### Problem details
Using the records underneath, tally the lines where the word "unassigned" appears and please give only the count.

### Stored items from a collection
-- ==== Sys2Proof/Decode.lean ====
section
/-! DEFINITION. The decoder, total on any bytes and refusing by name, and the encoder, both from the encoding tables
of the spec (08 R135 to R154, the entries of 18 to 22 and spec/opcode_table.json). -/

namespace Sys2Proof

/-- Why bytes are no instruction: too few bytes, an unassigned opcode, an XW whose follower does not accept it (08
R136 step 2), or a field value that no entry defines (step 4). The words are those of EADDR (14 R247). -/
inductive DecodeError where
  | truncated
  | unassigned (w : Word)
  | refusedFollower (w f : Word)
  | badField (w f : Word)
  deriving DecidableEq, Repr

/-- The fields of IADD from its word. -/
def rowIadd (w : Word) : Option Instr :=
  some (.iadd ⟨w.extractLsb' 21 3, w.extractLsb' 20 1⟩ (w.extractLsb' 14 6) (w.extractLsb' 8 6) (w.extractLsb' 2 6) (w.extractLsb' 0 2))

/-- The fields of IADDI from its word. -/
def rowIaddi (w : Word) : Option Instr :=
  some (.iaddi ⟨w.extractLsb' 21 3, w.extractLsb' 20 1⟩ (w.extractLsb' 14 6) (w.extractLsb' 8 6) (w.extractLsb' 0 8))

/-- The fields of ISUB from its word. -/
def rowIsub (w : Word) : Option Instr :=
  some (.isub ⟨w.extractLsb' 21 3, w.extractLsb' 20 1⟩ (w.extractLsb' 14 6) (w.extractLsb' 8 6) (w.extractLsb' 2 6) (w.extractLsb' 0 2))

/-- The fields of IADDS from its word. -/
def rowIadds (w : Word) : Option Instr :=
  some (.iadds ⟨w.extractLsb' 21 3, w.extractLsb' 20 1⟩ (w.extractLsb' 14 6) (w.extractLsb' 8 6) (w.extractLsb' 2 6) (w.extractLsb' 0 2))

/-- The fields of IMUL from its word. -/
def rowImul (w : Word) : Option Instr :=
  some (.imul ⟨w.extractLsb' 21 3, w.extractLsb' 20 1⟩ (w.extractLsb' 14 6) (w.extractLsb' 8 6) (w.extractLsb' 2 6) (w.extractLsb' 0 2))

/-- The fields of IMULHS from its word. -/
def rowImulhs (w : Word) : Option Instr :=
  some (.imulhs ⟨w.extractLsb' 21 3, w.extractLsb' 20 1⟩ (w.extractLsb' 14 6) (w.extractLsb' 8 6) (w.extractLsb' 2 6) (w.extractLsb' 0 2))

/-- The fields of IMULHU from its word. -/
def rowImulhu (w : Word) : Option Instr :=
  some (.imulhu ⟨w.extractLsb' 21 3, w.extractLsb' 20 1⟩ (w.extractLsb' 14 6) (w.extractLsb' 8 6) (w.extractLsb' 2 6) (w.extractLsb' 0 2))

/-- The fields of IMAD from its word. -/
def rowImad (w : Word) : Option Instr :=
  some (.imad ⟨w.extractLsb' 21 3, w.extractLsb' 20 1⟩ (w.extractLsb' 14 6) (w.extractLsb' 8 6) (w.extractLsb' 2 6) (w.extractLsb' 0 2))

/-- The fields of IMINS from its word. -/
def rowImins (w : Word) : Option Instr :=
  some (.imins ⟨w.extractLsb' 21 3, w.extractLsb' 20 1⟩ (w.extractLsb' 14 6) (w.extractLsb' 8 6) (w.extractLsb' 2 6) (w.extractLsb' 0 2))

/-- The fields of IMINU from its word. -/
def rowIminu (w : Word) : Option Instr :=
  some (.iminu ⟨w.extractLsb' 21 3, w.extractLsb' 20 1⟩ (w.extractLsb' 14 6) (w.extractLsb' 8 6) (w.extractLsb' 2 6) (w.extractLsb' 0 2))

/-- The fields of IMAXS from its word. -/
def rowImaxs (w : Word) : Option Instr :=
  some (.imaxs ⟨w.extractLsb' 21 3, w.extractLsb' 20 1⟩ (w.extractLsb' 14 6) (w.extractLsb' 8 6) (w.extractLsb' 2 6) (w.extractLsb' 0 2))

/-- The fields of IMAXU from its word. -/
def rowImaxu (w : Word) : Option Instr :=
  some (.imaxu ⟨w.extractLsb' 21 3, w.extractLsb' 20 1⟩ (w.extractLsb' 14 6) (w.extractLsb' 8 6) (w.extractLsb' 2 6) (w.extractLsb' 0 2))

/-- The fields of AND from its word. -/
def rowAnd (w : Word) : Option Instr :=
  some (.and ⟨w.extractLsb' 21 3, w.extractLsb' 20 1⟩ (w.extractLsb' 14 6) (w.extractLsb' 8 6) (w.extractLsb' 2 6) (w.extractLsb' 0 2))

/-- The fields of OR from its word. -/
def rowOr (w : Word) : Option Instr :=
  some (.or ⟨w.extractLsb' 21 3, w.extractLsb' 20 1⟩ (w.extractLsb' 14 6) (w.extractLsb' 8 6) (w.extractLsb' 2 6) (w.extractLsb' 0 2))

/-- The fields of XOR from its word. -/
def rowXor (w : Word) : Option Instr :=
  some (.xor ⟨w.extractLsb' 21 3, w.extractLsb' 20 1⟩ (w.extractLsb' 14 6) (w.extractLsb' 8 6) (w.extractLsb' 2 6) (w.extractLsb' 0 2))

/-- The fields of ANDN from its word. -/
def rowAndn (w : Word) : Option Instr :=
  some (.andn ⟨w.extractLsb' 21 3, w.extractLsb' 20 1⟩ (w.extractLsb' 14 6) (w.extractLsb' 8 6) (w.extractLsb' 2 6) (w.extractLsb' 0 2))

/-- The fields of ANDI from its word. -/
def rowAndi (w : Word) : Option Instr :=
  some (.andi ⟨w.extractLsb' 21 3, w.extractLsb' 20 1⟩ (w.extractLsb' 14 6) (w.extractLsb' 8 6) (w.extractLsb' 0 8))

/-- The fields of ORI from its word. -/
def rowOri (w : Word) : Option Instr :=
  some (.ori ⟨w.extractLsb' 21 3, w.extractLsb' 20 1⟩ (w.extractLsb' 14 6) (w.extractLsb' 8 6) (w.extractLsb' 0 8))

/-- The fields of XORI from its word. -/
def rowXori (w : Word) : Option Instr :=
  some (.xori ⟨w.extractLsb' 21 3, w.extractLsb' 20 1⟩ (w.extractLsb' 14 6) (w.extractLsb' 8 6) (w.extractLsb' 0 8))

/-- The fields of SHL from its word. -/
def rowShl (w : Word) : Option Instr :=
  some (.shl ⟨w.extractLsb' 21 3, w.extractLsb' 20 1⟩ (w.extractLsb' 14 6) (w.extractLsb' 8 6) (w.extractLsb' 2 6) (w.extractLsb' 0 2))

### Solution
2